@[simp] theorem setPres_pending (p : PresSt) : (s.setPres p).pending = s.pending := rfl
@[simp] theorem setPres_cycle (p : PresSt) : (s.setPres p).cycle = s.cycle := rfl
@[simp] theorem setPres_regs (p : PresSt) : (s.setPres p).regs = s.regs := rfl
@[simp] theorem setPres_lastStatus (p : PresSt) : (s.setPres p).lastStatus = s.lastStatus := rfl
@[simp] theorem setPres_lastData (p : PresSt) : (s.setPres p).lastData = s.lastData := rfl
@[simp] theorem setPres_die (p : PresSt) : (s.setPres p).die = s.die := rfl
@[simp] theorem setPres_pins (p : PresSt) : (s.setPres p).pins = s.pins := rfl
@[simp] theorem setPres_time (p : PresSt) : (s.setPres p).time = { s.time with pres := p } := rfl
@[simp] theorem setPres_stamp (p : PresSt) : (s.setPres p).stamp = s.stamp := rfl
@[simp] theorem setPres_ports (p : PresSt) : (s.setPres p).ports = s.ports := rfl
@[simp] theorem setPres_counters (p : PresSt) : (s.setPres p).counters = s.counters := rfl
@[simp] theorem setPres_events (p : PresSt) : (s.setPres p).events = s.events := rfl
@[simp] theorem setPres_reck (p : PresSt) : (s.setPres p).reck = s.reck := rfl
@[simp] theorem setPres_path (p : PresSt) : (s.setPres p).path = s.path := rfl
@[simp] theorem setPres_rules (p : PresSt) : (s.setPres p).rules = s.rules := rfl
@[simp] theorem setPres_fdb (p : PresSt) : (s.setPres p).fdb = s.fdb := rfl
@[simp] theorem setPres_lpm (p : PresSt) : (s.setPres p).lpm = s.lpm := rfl
@[simp] theorem setPres_flow (p : PresSt) : (s.setPres p).flow = s.flow := rfl
@[simp] theorem setPres_mcast (p : PresSt) : (s.setPres p).mcast = s.mcast := rfl
@[simp] theorem setPres_buf (p : PresSt) : (s.setPres p).buf = s.buf := rfl
@[simp] theorem setPres_tm (p : PresSt) : (s.setPres p).tm = s.tm := rfl
@[simp] theorem setPres_tally (p : PresSt) : (s.setPres p).tally = s.tally := rfl
@[simp] theorem setPres_host (p : PresSt) : (s.setPres p).host = s.host := rfl
@[simp] theorem setPres_dram (p : PresSt) : (s.setPres p).dram = s.dram := rfl
@[simp] theorem setPres_sec (p : PresSt) : (s.setPres p).sec = s.sec := rfl
@[simp] theorem setPres_pair (p : PresSt) : (s.setPres p).pair = s.pair := rfl
@[simp] theorem setPres_span (p : PresSt) : (s.setPres p).span = s.span := rfl
@[simp] theorem setPres_plat (p : PresSt) : (s.setPres p).plat = s.plat := rfl

@[simp] theorem setTpo_pending (n : Nat) (x : TpoSt) : (s.setTpo n x).pending = s.pending := rfl
@[simp] theorem setTpo_cycle (n : Nat) (x : TpoSt) : (s.setTpo n x).cycle = s.cycle := rfl
@[simp] theorem setTpo_regs (n : Nat) (x : TpoSt) : (s.setTpo n x).regs = s.regs := rfl
@[simp] theorem setTpo_lastStatus (n : Nat) (x : TpoSt) : (s.setTpo n x).lastStatus = s.lastStatus := rfl
@[simp] theorem setTpo_lastData (n : Nat) (x : TpoSt) : (s.setTpo n x).lastData = s.lastData := rfl
@[simp] theorem setTpo_die (n : Nat) (x : TpoSt) : (s.setTpo n x).die = s.die := rfl
@[simp] theorem setTpo_pins (n : Nat) (x : TpoSt) : (s.setTpo n x).pins = s.pins := rfl
@[simp] theorem setTpo_time (n : Nat) (x : TpoSt) : (s.setTpo n x).time = { s.time with tpo := mapSet s.time.tpo n x tpo0 } := rfl
@[simp] theorem setTpo_stamp (n : Nat) (x : TpoSt) : (s.setTpo n x).stamp = s.stamp := rfl
@[simp] theorem setTpo_ports (n : Nat) (x : TpoSt) : (s.setTpo n x).ports = s.ports := rfl
@[simp] theorem setTpo_counters (n : Nat) (x : TpoSt) : (s.setTpo n x).counters = s.counters := rfl
@[simp] theorem setTpo_events (n : Nat) (x : TpoSt) : (s.setTpo n x).events = s.events := rfl
@[simp] theorem setTpo_reck (n : Nat) (x : TpoSt) : (s.setTpo n x).reck = s.reck := rfl
@[simp] theorem setTpo_path (n : Nat) (x : TpoSt) : (s.setTpo n x).path = s.path := rfl
@[simp] theorem setTpo_rules (n : Nat) (x : TpoSt) : (s.setTpo n x).rules = s.rules := rfl
@[simp] theorem setTpo_fdb (n : Nat) (x : TpoSt) : (s.setTpo n x).fdb = s.fdb := rfl
@[simp] theorem setTpo_lpm (n : Nat) (x : TpoSt) : (s.setTpo n x).lpm = s.lpm := rfl
@[simp] theorem setTpo_flow (n : Nat) (x : TpoSt) : (s.setTpo n x).flow = s.flow := rfl
@[simp] theorem setTpo_mcast (n : Nat) (x : TpoSt) : (s.setTpo n x).mcast = s.mcast := rfl
@[simp] theorem setTpo_buf (n : Nat) (x : TpoSt) : (s.setTpo n x).buf = s.buf := rfl
@[simp] theorem setTpo_tm (n : Nat) (x : TpoSt) : (s.setTpo n x).tm = s.tm := rfl
@[simp] theorem setTpo_tally (n : Nat) (x : TpoSt) : (s.setTpo n x).tally = s.tally := rfl
@[simp] theorem setTpo_host (n : Nat) (x : TpoSt) : (s.setTpo n x).host = s.host := rfl
@[simp] theorem setTpo_dram (n : Nat) (x : TpoSt) : (s.setTpo n x).dram = s.dram := rfl
@[simp] theorem setTpo_sec (n : Nat) (x : TpoSt) : (s.setTpo n x).sec = s.sec := rfl
@[simp] theorem setTpo_pair (n : Nat) (x : TpoSt) : (s.setTpo n x).pair = s.pair := rfl
@[simp] theorem setTpo_span (n : Nat) (x : TpoSt) : (s.setTpo n x).span = s.span := rfl
@[simp] theorem setTpo_plat (n : Nat) (x : TpoSt) : (s.setTpo n x).plat = s.plat := rfl

@[simp] theorem request_pending (k : RoutineKind) (c : Option CmdIn) : (s.request k c).pending = s.pending := rfl
@[simp] theorem request_cycle (k : RoutineKind) (c : Option CmdIn) : (s.request k c).cycle = s.cycle := rfl
@[simp] theorem request_regs (k : RoutineKind) (c : Option CmdIn) : (s.request k c).regs = s.regs := rfl
@[simp] theorem request_lastStatus (k : RoutineKind) (c : Option CmdIn) : (s.request k c).lastStatus = s.lastStatus := rfl
@[simp] theorem request_lastData (k : RoutineKind) (c : Option CmdIn) : (s.request k c).lastData = s.lastData := rfl
@[simp] theorem request_die (k : RoutineKind) (c : Option CmdIn) : (s.request k c).die = s.die := rfl
@[simp] theorem request_pins (k : RoutineKind) (c : Option CmdIn) : (s.request k c).pins = s.pins := rfl
@[simp] theorem request_time (k : RoutineKind) (c : Option CmdIn) : (s.request k c).time = s.time := rfl
@[simp] theorem request_stamp (k : RoutineKind) (c : Option CmdIn) : (s.request k c).stamp = s.stamp := rfl
@[simp] theorem request_ports (k : RoutineKind) (c : Option CmdIn) : (s.request k c).ports = s.ports := rfl
@[simp] theorem request_counters (k : RoutineKind) (c : Option CmdIn) : (s.request k c).counters = s.counters := rfl
@[simp] theorem request_events (k : RoutineKind) (c : Option CmdIn) : (s.request k c).events = s.events := rfl
@[simp] theorem request_path (k : RoutineKind) (c : Option CmdIn) : (s.request k c).path = s.path := rfl
@[simp] theorem request_rules (k : RoutineKind) (c : Option CmdIn) : (s.request k c).rules = s.rules := rfl
@[simp] theorem request_fdb (k : RoutineKind) (c : Option CmdIn) : (s.request k c).fdb = s.fdb := rfl
@[simp] theorem request_lpm (k : RoutineKind) (c : Option CmdIn) : (s.request k c).lpm = s.lpm := rfl
@[simp] theorem request_flow (k : RoutineKind) (c : Option CmdIn) : (s.request k c).flow = s.flow := rfl
@[simp] theorem request_mcast (k : RoutineKind) (c : Option CmdIn) : (s.request k c).mcast = s.mcast := rfl
@[simp] theorem request_buf (k : RoutineKind) (c : Option CmdIn) : (s.request k c).buf = s.buf := rfl
@[simp] theorem request_tm (k : RoutineKind) (c : Option CmdIn) : (s.request k c).tm = s.tm := rfl
@[simp] theorem request_tally (k : RoutineKind) (c : Option CmdIn) : (s.request k c).tally = s.tally := rfl
@[simp] theorem request_host (k : RoutineKind) (c : Option CmdIn) : (s.request k c).host = s.host := rfl
@[simp] theorem request_dram (k : RoutineKind) (c : Option CmdIn) : (s.request k c).dram = s.dram := rfl
@[simp] theorem request_sec (k : RoutineKind) (c : Option CmdIn) : (s.request k c).sec = s.sec := rfl
@[simp] theorem request_pair (k : RoutineKind) (c : Option CmdIn) : (s.request k c).pair = s.pair := rfl
@[simp] theorem request_span (k : RoutineKind) (c : Option CmdIn) : (s.request k c).span = s.span := rfl
@[simp] theorem request_plat (k : RoutineKind) (c : Option CmdIn) : (s.request k c).plat = s.plat := rfl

» Your assignment: Beginning at the first line above, repeat exactly until the line containing "p).mcast = s.mcast := rfl", which is included.

» Task output:
@[simp] theorem setPres_pending (p : PresSt) : (s.setPres p).pending = s.pending := rfl
@[simp] theorem setPres_cycle (p : PresSt) : (s.setPres p).cycle = s.cycle := rfl
@[simp] theorem setPres_regs (p : PresSt) : (s.setPres p).regs = s.regs := rfl
@[simp] theorem setPres_lastStatus (p : PresSt) : (s.setPres p).lastStatus = s.lastStatus := rfl
@[simp] theorem setPres_lastData (p : PresSt) : (s.setPres p).lastData = s.lastData := rfl
@[simp] theorem setPres_die (p : PresSt) : (s.setPres p).die = s.die := rfl
@[simp] theorem setPres_pins (p : PresSt) : (s.setPres p).pins = s.pins := rfl
@[simp] theorem setPres_time (p : PresSt) : (s.setPres p).time = { s.time with pres := p } := rfl
@[simp] theorem setPres_stamp (p : PresSt) : (s.setPres p).stamp = s.stamp := rfl
@[simp] theorem setPres_ports (p : PresSt) : (s.setPres p).ports = s.ports := rfl
@[simp] theorem setPres_counters (p : PresSt) : (s.setPres p).counters = s.counters := rfl
@[simp] theorem setPres_events (p : PresSt) : (s.setPres p).events = s.events := rfl
@[simp] theorem setPres_reck (p : PresSt) : (s.setPres p).reck = s.reck := rfl
@[simp] theorem setPres_path (p : PresSt) : (s.setPres p).path = s.path := rfl
@[simp] theorem setPres_rules (p : PresSt) : (s.setPres p).rules = s.rules := rfl
@[simp] theorem setPres_fdb (p : PresSt) : (s.setPres p).fdb = s.fdb := rfl
@[simp] theorem setPres_lpm (p : PresSt) : (s.setPres p).lpm = s.lpm := rfl
@[simp] theorem setPres_flow (p : PresSt) : (s.setPres p).flow = s.flow := rfl
@[simp] theorem setPres_mcast (p : PresSt) : (s.setPres p).mcast = s.mcast := rfl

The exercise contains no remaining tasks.